● Records for processing
-- ==== Sys2Proof/Machine/Engine.lean ====
section
/-!
DEFINITION. What one step of the machine is, by who moves: the engine (R22, R130), the host (R97), the random source (R131) or
the reset input (R290). Steps never overlap (R75).
-/

namespace Sys2Proof.Machine

/-- The engine can take a step: a command is active, reset is not asserted, and no access of it is left unanswered. -/
def State.engineReady (s : State) : Bool := s.busy && !s.inReset && !s.busHung

/-- A step of the engine: the active command is the one that CMD_LAST decodes to (R130). An engine that cannot move holds. -/
def engineStep (s : State) : Host.Outcome State Fault Refusal :=
  if s.engineReady then
    match decode s.cmdLast with
    | .cmd i => exec i s
    | .illegal _ => .next (checkIllegal s)
  else .next s

/-- An answer of the random source (R131): it enables the engine's step in RNG_WAIT, and is consumed by it. An answer to no
request is discarded (R34). -/
def rngStep (a : RngAnswer) (s : State) : Host.Outcome State Fault Refusal :=
  if s.phase = .rngWait ∧ s.rngReq = true then engineStep { s with rngAnswer := some a } else .next s

/-- A step of what the schedule names. -/
def eventStep (e : Event) (s : State) : Host.Outcome State Fault Refusal :=
  match e with
  | .engine => engineStep s
  | .host op => hostStep op s
  | .rng a => rngStep a s
  | .resetAssert => .next (resetAssert s)
  | .resetRelease => .next (resetRelease s)

/-- A step of the machine: the schedule's first event, or the engine when nothing is scheduled (log 1). -/
def machineStep (s : State) : Host.Outcome State Fault Refusal :=
  match s.events with
  | [] => engineStep s
  | e :: es => eventStep e { s with events := es }

end Sys2Proof.Machine
end

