-- ==== Sys2Proof/Certificates/Slice0/Obligations.lean ====
section
/-!
DEFINITION. The statements for the provers, from the numbered rules of spec/. Each says what it states in its docstring, with
the rule it follows. "log <n>" is notes/assumptions/<n>.md.
-/

open Sys2Proof Sys2Proof.Machine

/-! ### The command word -/

/-- Decoding and encoding agree: a word decodes to a command exactly when the command is well formed and the word is its
encoding. So no bit of a legal word is dropped and no word has two readings (R90, R94, R96). -/
def Obligations.DecodeAndEncodeAgree : Prop :=
  ∀ (w : Word) (i : Instr), decode w = .cmd i ↔ i.wf = true ∧ encode i = w

/-- R94: the decoder reads OP, RSV0, PBS and RSV1 as the rule's pseudo-code does (here as digits of the word's number), the
legal words are exactly those the rule lists, and there are 514 of them. -/
def Obligations.LegalWordsAreThe514 : Prop :=
  (∀ (w : Word) (i : Instr), decode w = .cmd i ↔
    w.toNat / 16 % 16 = 0 ∧ w.toNat / 65536 = 0 ∧
      ((w.toNat % 16 = 1 ∧ w.toNat / 256 % 256 = 0 ∧ i = .encCfb) ∨
        (w.toNat % 16 = 2 ∧ w.toNat / 256 % 256 = 0 ∧ i = .decCfb) ∨
        (w.toNat % 16 = 3 ∧ w.toNat / 256 % 256 = 0 ∧ i = .encCbc) ∨
        (w.toNat % 16 = 4 ∧ w.toNat / 256 % 256 = 0 ∧ i = .decCbc) ∨
        (w.toNat % 16 = 5 ∧ w.toNat / 256 % 256 ≠ 0 ∧ i = .pad (BitVec.ofNat 8 (w.toNat / 256 % 256))) ∨
        (w.toNat % 16 = 6 ∧ w.toNat / 256 % 256 ≠ 0 ∧ i = .unpad (BitVec.ofNat 8 (w.toNat / 256 % 256))))) ∧
  (∀ w : Word, (∃ i, decode w = .cmd i) ↔
    w = 0x00000001 ∨ w = 0x00000002 ∨ w = 0x00000003 ∨ w = 0x00000004 ∨
      ∃ nn : Nat, 1 ≤ nn ∧ nn ≤ 255 ∧ (w = BitVec.ofNat 32 (256 * nn + 5) ∨ w = BitVec.ofNat 32 (256 * nn + 6))) ∧
  ∃ ws : List Word, ws.Nodup ∧ ws.length = 4 + 255 + 255 ∧ ∀ w : Word, (∃ i, decode w = .cmd i) ↔ w ∈ ws

/-- A few words written out from the encoding of R90 and R96, one of each command. -/
def Obligations.DecodeReadsWrittenWords : Prop :=
  decode 0b00000000000000000000000000000001 = .cmd .encCfb ∧
  decode 0b00000000000000000000000000000010 = .cmd .decCfb ∧
  decode 0b00000000000000000000000000000011 = .cmd .encCbc ∧
  decode 0b00000000000000000000000000000100 = .cmd .decCbc ∧
  decode 0b00000000000000000001000000000101 = .cmd (.pad 16) ∧
  decode 0b00000000000000000000100000000110 = .cmd (.unpad 8)

/-- R93: which words are legal; an illegal word is accepted like any other, and CHECK completes it with ILLEGAL_CMD, touching
no memory. The word 0 is illegal. -/
def Obligations.IllegalWordCompletesIllegalCmd : Prop :=
  (∀ w : Word, (∃ i, decode w = .cmd i) ↔
    (1 ≤ (opField w).toNat ∧ (opField w).toNat ≤ 6) ∧ rsv0Field w = 0 ∧ rsv1Field w = 0 ∧
      (opField w = 1 ∨ opField w = 2 ∨ opField w = 3 ∨ opField w = 4 → pbsField w = 0) ∧
      (opField w = 5 ∨ opField w = 6 → pbsField w ≠ 0)) ∧
  (∀ (s : State) (w : Word), s.phase = .idle → (accept s w).busy = true ∧ (accept s w).cmdLast = w) ∧
  (∀ s : State, s.Free → s.phase = .check → (∀ i, decode s.cmdLast ≠ .cmd i) →
    ∃ t, step s = .next t ∧ t = completion s .illegalCmd 0 ∧ t.mem = s.mem ∧ t.statusWord.toNat / 256 = 6) ∧
  (∀ i, decode 0x00000000 ≠ .cmd i)

/-! ### The step of the machine -/

/-- A step runs the decoded command: with a command active and the engine able to move, the machine's step is `exec` of the
command that CMD_LAST decodes to (R78, R130). That the engine moves at once when nothing is scheduled, that otherwise the
schedule's first event moves and is taken off, is the model's choice (log 1), and so is the latch `busHung` (log 9). -/
def Obligations.StepRunsDecodedCommand : Prop :=
  ∀ (s : State) (i : Instr), s.phase ≠ .idle → s.inReset = false → s.busHung = false → decode s.cmdLast = .cmd i →
    (s.events = [] → step s = exec i s) ∧
    (∀ es, s.events = .engine :: es → step s = exec i { s with events := es })

/-- The invariant of the machine holds at reset. The values of the memory, the platform and the model's own fields are the
model's choices (logs 1, 6, 8, 9, 10, 15). -/
def Obligations.InvariantAtReset : Prop := State.reset.Inv

/-- Every step keeps the invariant of the machine: the memory's canonical form, clean hidden registers in IDLE and CHECK, the
request line high exactly in RNG_WAIT, DONE, ERRCODE and OUT_LEN 0 while BUSY, every phase past CHECK reached only by a
command that may be there and that passed its checks, POS where the command's rule can have it, the reset state while reset is
asserted (R22 to R24, R30, R31, R34, R43, R47, R51, R136, R290). -/
def Obligations.EveryStepKeepsInvariant : Prop :=
  ∀ s t : State, s.Inv → step s = .next t → t.Inv

/-- R23: PHASE moves only as the rule lists. -/
def Obligations.OnlyLegalPhaseMoves : Prop :=
  ∀ s t : State, s.Inv → step s = .next t →
    t.phase = s.phase ∨
    -- IDLE to CHECK on an accepted CMD write
    (s.phase = .idle ∧ t.phase = .check ∧ ∃ w es, s.events = .host (.regWrite .word 0x00 w) :: es ∧ t.cmdLast = w) ∨
    -- CHECK onwards once every check passes
    (s.phase = .check ∧ ∃ i, decode s.cmdLast = .cmd i ∧ checkError i s = none ∧
      ((t.phase = .rngWait ∧ (i = .encCfb ∨ i = .encCbc)) ∨
        (t.phase = .precheck ∧ (i = .decCbc ∨ ∃ bs, i = .unpad bs)) ∨
        (t.phase = .run ∧ (i = .decCfb ∨ ∃ bs, i = .pad bs)))) ∨
    -- RNG_WAIT to RUN on ok(iv)
    (s.phase = .rngWait ∧ t.phase = .run ∧ ∃ iv es, s.events = .rng (.ok iv) :: es ∧ t.ivb = iv) ∨
    -- PRECHECK to RUN when the padding is valid
    (s.phase = .precheck ∧ t.phase = .run ∧
      ((decode s.cmdLast = .cmd .decCbc ∧ (s.GoodBuffers .decCbc →
          pkcs7Valid (cbcDec (Config.D s.key) (blockOfBytes (s.mem.readRange s.src 16))
            (s.mem.readRange (s.src + 16) (s.len - 16))) 16 (s.len - 16) = true)) ∨
        ∃ bs, decode s.cmdLast = .cmd (.unpad bs) ∧ (s.GoodBuffers (.unpad bs) →
          pkcs7Valid (s.mem.readRange s.src s.len) bs.toNat s.len = true))) ∨
    -- a busy phase to IDLE through completion
    (s.phase ≠ .idle ∧ t.phase = .idle ∧ t.done = true ∧ t.keys = zeroKeys ∧ t.keyLen = 0) ∨
    -- any state to IDLE on reset
    (t.phase = .idle ∧ ∃ es, s.events = .resetAssert :: es)

/-- While a command is active and reset is not asserted, no step changes CMD_LAST, SRC_ADDR, DST_ADDR, SRC_LEN or the
platform, and KEY0 to KEY7 and KEY_LEN change only by the completion, to zero (R55, R113, R136). -/
def Obligations.OperandsFrozenWhileBusy : Prop :=
  ∀ s t : State, s.phase ≠ .idle → (∀ es, s.events ≠ .resetAssert :: es) → step s = .next t →
    t.cmdLast = s.cmdLast ∧ t.srcAddr = s.srcAddr ∧ t.dstAddr = s.dstAddr ∧ t.srcLen = s.srcLen ∧
      t.platform = s.platform ∧
      ((t.keys = s.keys ∧ t.keyLen = s.keyLen) ∨ (t.phase = .idle ∧ t.keys = zeroKeys ∧ t.keyLen = 0))

/-! ### CHECK and completion -/

/-- R130: CHECK performs the rule's checks in the rule's order, and enters the rule's phase when all pass. The size OUTMAX, the
range condition and the overlap condition are written out here, command by command, as the tables of R65 to R67 have them. -/
def Obligations.CheckRunsInOrder : Prop :=
  (∀ s : State, s.Free → s.phase = .check → (∀ i, decode s.cmdLast ≠ .cmd i) →
    step s = .next (completion s .illegalCmd 0)) ∧
  ∀ (i : Instr) (s : State), s.phase = .check →
    let S := s.srcAddr.toNat
    let T := s.dstAddr.toNat
    let L := s.srcLen.toNat
    let outmax := match i with
      | .encCfb => 16 + L
      | .decCfb => L - 16
      | .encCbc => 16 + 16 * (L / 16 + 1)
      | .decCbc => L - 16
      | .pad pbs => L + (pbs.toNat - L % pbs.toNat)
      | .unpad _ => L
    exec i s = .next (
      if (i = .encCfb ∨ i = .decCfb ∨ i = .encCbc ∨ i = .decCbc) ∧
          ¬(s.keyLen.toNat = 16 ∨ s.keyLen.toNat = 24 ∨ s.keyLen.toNat = 32) then completion s .invalidKey 0
      else if (i = .decCfb ∨ i = .decCbc) ∧ L < 16 then completion s .ctTooShort 0
      else if i = .decCbc ∧ (L - 16) % 16 ≠ 0 then completion s .misaligned 0
      else if S + L > 2 ^ 32 ∨ T + outmax > 2 ^ 32 ∨ outmax > 2 ^ 32 - 1 ∨
          ((i = .encCfb ∨ i = .encCbc) ∧ ¬(L = 0 ∨ T + 16 ≤ S ∨ T ≥ S + L)) ∨
          ((i = .decCfb ∨ i = .decCbc) ∧ ¬(T ≤ S + 16 ∨ T ≥ S + L)) ∨
          (¬(i = .encCfb ∨ i = .encCbc ∨ i = .decCfb ∨ i = .decCbc) ∧ ¬(T ≤ S ∨ T ≥ S + L)) then
        completion s .range 0
      else
        { s with
          outmax := BitVec.ofNat 33 outmax
          phase := match i with
            | .encCfb => .rngWait
            | .encCbc => .rngWait
            | .decCbc => .precheck
            | .unpad _ => .precheck
            | .decCfb => .run
            | .pad _ => .run
          rngReq := match i with
            | .encCfb => true
            | .encCbc => true
            | .decCbc => false
            | .unpad _ => false
            | .decCfb => false
            | .pad _ => false })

● Exercise objective
Among the lines above, return each one holding the string "Prop".

● Task answer
def Obligations.DecodeAndEncodeAgree : Prop :=
def Obligations.LegalWordsAreThe514 : Prop :=
def Obligations.DecodeReadsWrittenWords : Prop :=
def Obligations.IllegalWordCompletesIllegalCmd : Prop :=
def Obligations.StepRunsDecodedCommand : Prop :=
def Obligations.InvariantAtReset : Prop := State.reset.Inv
def Obligations.EveryStepKeepsInvariant : Prop :=
def Obligations.OnlyLegalPhaseMoves : Prop :=
def Obligations.OperandsFrozenWhileBusy : Prop :=
def Obligations.CheckRunsInOrder : Prop :=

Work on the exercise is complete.